Brief
Copy the lines below verbatim, beginning with the line that includes "what the host" and continuing to the end; leave out everything before it.

Stored data
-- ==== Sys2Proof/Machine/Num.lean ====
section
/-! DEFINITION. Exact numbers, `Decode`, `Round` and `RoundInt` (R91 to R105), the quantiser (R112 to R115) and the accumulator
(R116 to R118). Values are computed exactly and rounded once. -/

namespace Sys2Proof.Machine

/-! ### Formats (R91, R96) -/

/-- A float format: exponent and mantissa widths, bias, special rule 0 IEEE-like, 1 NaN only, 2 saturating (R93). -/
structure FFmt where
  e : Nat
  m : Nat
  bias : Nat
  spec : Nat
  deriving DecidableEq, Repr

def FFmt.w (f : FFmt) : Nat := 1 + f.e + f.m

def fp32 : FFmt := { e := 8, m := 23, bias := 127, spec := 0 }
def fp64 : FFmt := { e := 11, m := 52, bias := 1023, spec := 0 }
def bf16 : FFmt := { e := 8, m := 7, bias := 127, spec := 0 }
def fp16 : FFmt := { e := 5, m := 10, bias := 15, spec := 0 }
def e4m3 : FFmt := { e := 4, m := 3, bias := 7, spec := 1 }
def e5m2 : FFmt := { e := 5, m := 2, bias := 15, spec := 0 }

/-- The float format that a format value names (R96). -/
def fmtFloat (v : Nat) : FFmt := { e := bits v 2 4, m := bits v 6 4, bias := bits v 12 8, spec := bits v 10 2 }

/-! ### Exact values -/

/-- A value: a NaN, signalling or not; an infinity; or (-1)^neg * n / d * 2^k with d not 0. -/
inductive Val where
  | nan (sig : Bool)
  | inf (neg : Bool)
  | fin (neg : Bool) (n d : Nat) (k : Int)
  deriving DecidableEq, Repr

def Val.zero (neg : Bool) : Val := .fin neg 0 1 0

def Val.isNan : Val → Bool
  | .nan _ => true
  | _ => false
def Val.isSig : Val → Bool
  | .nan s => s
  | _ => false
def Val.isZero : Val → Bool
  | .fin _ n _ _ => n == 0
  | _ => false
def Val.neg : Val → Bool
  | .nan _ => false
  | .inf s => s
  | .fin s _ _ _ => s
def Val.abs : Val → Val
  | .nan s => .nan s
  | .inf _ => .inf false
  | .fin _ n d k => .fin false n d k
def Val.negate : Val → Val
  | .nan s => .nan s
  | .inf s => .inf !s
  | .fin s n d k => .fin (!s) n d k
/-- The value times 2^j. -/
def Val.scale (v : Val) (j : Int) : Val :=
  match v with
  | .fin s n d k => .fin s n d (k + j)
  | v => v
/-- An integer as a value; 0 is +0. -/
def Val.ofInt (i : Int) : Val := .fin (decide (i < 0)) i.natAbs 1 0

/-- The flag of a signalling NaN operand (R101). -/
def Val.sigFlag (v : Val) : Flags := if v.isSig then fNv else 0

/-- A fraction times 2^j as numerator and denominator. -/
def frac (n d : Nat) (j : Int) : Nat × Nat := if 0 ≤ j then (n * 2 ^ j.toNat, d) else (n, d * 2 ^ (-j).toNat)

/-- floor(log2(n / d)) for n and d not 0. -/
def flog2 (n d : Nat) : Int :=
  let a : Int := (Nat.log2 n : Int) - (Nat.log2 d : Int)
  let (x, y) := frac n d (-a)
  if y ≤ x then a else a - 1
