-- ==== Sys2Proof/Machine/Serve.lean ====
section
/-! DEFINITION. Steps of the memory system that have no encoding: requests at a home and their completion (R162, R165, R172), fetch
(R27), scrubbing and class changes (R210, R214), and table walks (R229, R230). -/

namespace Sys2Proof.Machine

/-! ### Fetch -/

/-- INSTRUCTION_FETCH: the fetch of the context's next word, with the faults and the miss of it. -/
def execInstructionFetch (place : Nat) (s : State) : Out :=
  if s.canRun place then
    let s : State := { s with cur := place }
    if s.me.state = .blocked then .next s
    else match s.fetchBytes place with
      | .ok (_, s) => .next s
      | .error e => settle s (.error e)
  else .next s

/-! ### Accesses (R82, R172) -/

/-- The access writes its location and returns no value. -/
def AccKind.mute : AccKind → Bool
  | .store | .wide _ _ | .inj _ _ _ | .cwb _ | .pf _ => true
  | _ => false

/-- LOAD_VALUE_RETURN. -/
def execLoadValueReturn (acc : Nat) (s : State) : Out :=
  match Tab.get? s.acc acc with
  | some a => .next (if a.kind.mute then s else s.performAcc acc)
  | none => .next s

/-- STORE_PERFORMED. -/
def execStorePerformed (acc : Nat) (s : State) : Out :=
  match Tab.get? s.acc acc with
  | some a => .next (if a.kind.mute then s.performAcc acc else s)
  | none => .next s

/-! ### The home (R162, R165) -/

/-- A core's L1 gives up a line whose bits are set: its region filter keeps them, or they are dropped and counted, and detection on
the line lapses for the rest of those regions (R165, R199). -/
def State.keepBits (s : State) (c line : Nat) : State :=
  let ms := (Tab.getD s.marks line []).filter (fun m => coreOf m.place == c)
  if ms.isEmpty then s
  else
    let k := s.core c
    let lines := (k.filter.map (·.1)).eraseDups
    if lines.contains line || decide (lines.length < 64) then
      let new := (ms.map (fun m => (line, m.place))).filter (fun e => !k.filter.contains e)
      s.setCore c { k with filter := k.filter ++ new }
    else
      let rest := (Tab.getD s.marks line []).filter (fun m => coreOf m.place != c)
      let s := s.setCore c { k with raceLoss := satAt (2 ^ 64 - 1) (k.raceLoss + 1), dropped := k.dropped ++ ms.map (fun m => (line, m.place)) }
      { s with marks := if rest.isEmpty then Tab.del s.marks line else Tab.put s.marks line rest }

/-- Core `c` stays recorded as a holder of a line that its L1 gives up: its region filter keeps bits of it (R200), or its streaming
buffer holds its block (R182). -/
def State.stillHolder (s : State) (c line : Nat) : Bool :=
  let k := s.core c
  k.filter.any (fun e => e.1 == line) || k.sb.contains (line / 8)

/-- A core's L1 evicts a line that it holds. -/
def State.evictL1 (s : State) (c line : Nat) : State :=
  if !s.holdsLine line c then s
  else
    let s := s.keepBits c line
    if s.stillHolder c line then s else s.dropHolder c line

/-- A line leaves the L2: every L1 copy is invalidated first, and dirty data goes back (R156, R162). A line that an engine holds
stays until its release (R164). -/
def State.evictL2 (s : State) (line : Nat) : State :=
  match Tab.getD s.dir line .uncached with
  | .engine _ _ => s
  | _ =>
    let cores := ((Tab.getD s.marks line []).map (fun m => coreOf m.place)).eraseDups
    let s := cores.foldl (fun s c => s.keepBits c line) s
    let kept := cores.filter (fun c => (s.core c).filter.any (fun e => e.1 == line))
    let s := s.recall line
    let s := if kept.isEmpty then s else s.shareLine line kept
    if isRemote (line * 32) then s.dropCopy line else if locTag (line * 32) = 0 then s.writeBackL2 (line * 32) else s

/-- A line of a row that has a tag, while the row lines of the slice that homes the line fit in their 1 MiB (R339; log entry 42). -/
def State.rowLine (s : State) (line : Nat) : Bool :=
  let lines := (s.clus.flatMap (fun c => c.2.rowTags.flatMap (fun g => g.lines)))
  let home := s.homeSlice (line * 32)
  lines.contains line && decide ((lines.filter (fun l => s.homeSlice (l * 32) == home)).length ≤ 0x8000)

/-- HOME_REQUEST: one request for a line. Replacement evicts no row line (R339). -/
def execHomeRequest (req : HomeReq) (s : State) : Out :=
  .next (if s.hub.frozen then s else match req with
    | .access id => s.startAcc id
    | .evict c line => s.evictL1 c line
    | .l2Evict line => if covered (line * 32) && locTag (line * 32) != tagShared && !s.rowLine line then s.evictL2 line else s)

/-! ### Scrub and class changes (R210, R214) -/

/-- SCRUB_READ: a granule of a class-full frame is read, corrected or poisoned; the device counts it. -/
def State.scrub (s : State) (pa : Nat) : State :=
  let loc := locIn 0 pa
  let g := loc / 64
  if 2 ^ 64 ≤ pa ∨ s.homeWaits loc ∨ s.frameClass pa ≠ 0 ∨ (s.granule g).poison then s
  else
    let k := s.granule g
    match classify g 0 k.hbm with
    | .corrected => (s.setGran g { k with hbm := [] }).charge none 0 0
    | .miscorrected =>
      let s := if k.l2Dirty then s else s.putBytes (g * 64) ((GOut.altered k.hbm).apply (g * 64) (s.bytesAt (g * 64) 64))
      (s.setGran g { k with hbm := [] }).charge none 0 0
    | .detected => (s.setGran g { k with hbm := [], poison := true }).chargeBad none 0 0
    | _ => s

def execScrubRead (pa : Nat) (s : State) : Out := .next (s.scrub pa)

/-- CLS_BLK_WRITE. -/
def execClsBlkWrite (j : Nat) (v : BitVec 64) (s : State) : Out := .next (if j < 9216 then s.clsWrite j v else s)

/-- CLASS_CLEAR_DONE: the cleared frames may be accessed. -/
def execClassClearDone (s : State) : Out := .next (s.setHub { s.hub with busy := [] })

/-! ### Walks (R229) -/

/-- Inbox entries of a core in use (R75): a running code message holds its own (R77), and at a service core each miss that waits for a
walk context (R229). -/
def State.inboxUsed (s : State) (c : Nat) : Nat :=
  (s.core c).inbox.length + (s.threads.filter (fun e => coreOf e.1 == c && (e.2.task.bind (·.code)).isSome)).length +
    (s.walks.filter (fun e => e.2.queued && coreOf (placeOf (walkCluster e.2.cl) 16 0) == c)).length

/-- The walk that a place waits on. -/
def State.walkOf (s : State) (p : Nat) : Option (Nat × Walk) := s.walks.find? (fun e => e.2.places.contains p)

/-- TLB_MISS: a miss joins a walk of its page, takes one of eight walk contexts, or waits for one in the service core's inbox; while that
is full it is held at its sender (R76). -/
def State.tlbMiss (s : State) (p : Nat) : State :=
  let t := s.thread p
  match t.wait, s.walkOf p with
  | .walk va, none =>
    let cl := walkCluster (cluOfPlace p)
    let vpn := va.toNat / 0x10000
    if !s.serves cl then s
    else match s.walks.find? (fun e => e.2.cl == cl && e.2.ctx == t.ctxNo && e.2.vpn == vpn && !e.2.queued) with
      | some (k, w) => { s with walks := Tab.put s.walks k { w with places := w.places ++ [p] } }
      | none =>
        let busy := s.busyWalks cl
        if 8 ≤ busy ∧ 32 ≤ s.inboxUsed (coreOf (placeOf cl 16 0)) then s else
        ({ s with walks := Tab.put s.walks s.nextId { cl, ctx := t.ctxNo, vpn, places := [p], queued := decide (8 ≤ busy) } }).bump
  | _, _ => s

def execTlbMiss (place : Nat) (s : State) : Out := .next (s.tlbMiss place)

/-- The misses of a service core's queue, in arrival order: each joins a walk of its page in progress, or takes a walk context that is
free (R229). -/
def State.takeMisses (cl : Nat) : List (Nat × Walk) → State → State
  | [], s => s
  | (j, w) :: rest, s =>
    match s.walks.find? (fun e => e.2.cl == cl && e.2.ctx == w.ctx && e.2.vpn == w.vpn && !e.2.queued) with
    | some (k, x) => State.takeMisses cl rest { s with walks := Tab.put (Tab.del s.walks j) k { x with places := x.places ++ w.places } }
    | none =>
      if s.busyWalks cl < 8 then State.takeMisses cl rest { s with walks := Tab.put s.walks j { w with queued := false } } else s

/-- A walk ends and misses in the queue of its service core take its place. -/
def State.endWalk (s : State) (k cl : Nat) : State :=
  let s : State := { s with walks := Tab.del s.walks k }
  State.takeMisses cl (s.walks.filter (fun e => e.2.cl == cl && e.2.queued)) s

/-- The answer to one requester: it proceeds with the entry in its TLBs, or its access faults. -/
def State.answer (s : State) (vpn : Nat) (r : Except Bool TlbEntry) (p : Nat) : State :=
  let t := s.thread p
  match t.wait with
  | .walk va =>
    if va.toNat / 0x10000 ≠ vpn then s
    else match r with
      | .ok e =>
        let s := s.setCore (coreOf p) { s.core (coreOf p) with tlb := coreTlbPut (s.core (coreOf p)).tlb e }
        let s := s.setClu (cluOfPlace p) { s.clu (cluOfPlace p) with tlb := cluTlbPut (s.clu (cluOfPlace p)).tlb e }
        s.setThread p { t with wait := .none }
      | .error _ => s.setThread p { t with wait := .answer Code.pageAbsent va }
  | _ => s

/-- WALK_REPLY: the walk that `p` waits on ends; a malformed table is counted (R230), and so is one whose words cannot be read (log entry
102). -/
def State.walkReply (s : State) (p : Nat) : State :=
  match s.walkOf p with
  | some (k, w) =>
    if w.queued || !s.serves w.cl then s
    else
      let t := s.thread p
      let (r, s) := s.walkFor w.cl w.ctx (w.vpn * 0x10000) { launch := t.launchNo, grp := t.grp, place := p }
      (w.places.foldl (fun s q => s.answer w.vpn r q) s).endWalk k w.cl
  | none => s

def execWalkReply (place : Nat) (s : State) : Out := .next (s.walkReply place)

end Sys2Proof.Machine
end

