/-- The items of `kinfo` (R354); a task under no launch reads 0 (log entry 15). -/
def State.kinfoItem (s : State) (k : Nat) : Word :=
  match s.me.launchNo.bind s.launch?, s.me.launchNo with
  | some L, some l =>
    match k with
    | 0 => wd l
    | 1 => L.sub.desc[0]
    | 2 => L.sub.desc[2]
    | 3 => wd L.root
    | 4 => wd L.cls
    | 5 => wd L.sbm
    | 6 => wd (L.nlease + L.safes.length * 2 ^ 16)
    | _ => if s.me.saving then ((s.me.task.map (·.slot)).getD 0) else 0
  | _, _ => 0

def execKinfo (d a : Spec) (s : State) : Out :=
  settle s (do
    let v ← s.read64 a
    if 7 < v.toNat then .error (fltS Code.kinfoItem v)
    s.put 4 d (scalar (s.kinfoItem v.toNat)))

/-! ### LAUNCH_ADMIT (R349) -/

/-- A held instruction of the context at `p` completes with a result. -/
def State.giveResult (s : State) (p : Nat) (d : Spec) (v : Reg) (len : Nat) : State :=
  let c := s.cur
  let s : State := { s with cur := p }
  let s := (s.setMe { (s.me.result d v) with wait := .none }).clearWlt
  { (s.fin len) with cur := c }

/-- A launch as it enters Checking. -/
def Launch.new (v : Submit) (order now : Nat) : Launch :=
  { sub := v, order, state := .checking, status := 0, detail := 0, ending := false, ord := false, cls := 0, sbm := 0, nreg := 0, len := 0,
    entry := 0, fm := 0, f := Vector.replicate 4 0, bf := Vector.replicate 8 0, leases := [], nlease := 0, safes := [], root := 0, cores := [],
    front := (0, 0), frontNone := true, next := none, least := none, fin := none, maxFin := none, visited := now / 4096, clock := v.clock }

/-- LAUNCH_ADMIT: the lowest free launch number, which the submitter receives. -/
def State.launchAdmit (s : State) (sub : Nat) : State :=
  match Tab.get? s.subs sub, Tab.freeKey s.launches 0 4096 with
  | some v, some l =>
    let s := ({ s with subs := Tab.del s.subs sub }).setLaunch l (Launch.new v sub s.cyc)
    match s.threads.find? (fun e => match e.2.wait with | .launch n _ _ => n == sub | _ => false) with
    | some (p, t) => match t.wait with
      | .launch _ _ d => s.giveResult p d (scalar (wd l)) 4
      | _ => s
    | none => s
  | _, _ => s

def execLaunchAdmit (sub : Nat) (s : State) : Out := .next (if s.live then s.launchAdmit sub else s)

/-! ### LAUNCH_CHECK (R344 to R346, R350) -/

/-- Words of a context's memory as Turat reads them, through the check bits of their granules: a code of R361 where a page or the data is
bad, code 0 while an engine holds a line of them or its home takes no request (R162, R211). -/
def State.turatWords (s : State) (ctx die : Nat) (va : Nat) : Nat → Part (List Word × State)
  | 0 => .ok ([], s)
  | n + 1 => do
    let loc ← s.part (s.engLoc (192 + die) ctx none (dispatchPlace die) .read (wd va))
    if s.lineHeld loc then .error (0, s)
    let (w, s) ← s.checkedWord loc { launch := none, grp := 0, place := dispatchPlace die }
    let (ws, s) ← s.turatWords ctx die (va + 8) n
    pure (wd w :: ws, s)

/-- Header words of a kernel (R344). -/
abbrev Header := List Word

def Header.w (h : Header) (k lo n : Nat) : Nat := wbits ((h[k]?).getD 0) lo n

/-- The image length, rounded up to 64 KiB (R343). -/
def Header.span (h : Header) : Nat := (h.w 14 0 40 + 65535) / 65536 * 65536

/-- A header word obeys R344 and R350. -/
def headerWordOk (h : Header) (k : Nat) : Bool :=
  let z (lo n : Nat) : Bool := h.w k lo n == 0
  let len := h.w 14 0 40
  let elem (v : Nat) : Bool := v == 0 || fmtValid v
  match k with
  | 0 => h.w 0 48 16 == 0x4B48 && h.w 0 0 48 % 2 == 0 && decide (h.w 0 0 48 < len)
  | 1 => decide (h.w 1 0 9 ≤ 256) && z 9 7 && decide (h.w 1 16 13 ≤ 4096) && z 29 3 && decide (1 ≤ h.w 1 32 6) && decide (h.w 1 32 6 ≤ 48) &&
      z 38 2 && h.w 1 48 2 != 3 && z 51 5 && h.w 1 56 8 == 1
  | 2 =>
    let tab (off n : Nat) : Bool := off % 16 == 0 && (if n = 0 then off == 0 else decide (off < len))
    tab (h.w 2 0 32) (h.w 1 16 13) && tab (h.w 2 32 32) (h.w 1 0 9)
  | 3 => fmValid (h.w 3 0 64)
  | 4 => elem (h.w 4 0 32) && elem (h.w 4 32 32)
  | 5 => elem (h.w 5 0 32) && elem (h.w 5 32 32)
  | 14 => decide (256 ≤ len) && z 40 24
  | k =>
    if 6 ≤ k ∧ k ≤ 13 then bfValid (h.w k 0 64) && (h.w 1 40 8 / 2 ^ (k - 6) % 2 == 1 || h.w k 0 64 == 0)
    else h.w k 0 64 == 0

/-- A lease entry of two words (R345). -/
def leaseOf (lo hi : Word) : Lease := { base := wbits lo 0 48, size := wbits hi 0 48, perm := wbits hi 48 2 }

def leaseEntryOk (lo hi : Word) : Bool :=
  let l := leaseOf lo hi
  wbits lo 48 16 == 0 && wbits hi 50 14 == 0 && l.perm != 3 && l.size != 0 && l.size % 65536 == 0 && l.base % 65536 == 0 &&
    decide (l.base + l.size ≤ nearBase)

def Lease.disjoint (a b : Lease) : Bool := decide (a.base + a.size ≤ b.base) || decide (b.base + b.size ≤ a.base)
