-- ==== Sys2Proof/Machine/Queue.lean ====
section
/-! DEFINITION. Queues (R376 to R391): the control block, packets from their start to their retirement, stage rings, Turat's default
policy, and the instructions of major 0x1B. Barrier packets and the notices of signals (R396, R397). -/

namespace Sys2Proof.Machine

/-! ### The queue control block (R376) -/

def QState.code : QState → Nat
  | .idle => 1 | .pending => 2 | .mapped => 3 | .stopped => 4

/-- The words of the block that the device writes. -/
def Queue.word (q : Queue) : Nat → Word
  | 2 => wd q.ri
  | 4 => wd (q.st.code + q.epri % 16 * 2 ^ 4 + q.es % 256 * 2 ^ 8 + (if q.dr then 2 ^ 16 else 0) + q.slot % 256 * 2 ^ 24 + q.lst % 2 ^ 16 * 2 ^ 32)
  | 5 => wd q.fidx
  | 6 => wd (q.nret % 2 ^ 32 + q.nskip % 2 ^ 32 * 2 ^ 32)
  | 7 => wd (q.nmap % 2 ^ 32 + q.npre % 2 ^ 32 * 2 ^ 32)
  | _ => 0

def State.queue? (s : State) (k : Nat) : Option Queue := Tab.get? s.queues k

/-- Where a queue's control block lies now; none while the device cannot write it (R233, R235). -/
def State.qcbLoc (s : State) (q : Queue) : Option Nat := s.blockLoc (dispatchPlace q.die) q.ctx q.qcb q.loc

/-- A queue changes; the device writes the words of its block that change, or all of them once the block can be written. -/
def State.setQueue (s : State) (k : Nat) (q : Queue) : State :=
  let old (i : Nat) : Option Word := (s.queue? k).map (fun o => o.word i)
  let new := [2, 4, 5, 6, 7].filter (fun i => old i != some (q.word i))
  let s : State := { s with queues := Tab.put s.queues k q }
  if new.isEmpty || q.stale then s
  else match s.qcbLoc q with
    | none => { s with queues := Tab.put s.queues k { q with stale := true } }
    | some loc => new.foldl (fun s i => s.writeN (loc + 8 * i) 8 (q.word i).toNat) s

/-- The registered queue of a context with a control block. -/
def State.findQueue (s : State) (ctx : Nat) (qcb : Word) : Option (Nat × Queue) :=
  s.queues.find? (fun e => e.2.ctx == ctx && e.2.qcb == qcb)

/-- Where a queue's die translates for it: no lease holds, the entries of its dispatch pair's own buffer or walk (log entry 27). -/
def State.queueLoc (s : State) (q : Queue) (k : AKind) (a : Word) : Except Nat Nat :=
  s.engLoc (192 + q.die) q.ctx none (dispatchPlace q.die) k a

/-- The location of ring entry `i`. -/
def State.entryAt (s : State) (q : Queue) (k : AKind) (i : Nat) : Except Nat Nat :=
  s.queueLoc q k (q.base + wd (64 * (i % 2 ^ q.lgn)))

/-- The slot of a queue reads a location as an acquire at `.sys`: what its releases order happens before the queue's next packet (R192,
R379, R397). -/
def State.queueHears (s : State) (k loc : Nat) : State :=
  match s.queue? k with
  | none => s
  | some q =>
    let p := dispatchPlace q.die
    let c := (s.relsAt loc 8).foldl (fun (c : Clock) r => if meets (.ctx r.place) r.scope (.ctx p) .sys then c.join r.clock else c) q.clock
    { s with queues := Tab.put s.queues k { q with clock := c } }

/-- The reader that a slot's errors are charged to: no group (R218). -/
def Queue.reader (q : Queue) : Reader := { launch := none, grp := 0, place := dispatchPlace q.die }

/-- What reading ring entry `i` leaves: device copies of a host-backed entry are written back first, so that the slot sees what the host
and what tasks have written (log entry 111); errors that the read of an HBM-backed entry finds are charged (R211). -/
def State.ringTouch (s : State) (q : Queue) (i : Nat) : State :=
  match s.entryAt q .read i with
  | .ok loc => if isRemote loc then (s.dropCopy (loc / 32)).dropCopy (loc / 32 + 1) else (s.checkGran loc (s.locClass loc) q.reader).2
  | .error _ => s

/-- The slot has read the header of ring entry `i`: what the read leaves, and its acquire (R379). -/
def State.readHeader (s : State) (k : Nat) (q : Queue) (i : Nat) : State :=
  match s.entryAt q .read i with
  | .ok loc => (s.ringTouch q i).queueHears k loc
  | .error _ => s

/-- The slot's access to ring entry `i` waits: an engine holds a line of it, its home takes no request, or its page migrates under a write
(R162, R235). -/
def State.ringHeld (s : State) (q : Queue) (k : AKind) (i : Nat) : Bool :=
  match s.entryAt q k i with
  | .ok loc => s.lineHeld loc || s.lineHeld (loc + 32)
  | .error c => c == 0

Result of the task
/-- What reading ring entry `i` leaves: device copies of a host-backed entry are written back first, so that the slot sees what the host
and what tasks have written (log entry 111); errors that the read of an HBM-backed entry finds are charged (R211). -/
def State.ringTouch (s : State) (q : Queue) (i : Nat) : State :=
  match s.entryAt q .read i with
  | .ok loc => if isRemote loc then (s.dropCopy (loc / 32)).dropCopy (loc / 32 + 1) else (s.checkGran loc (s.locClass loc) q.reader).2
  | .error _ => s

/-- The slot has read the header of ring entry `i`: what the read leaves, and its acquire (R379). -/
def State.readHeader (s : State) (k : Nat) (q : Queue) (i : Nat) : State :=
  match s.entryAt q .read i with
  | .ok loc => (s.ringTouch q i).queueHears k loc
  | .error _ => s

/-- The slot's access to ring entry `i` waits: an engine holds a line of it, its home takes no request, or its page migrates under a write
(R162, R235). -/
def State.ringHeld (s : State) (q : Queue) (k : AKind) (i : Nat) : Bool :=
  match s.entryAt q k i with
  | .ok loc => s.lineHeld loc || s.lineHeld (loc + 32)
  | .error c => c == 0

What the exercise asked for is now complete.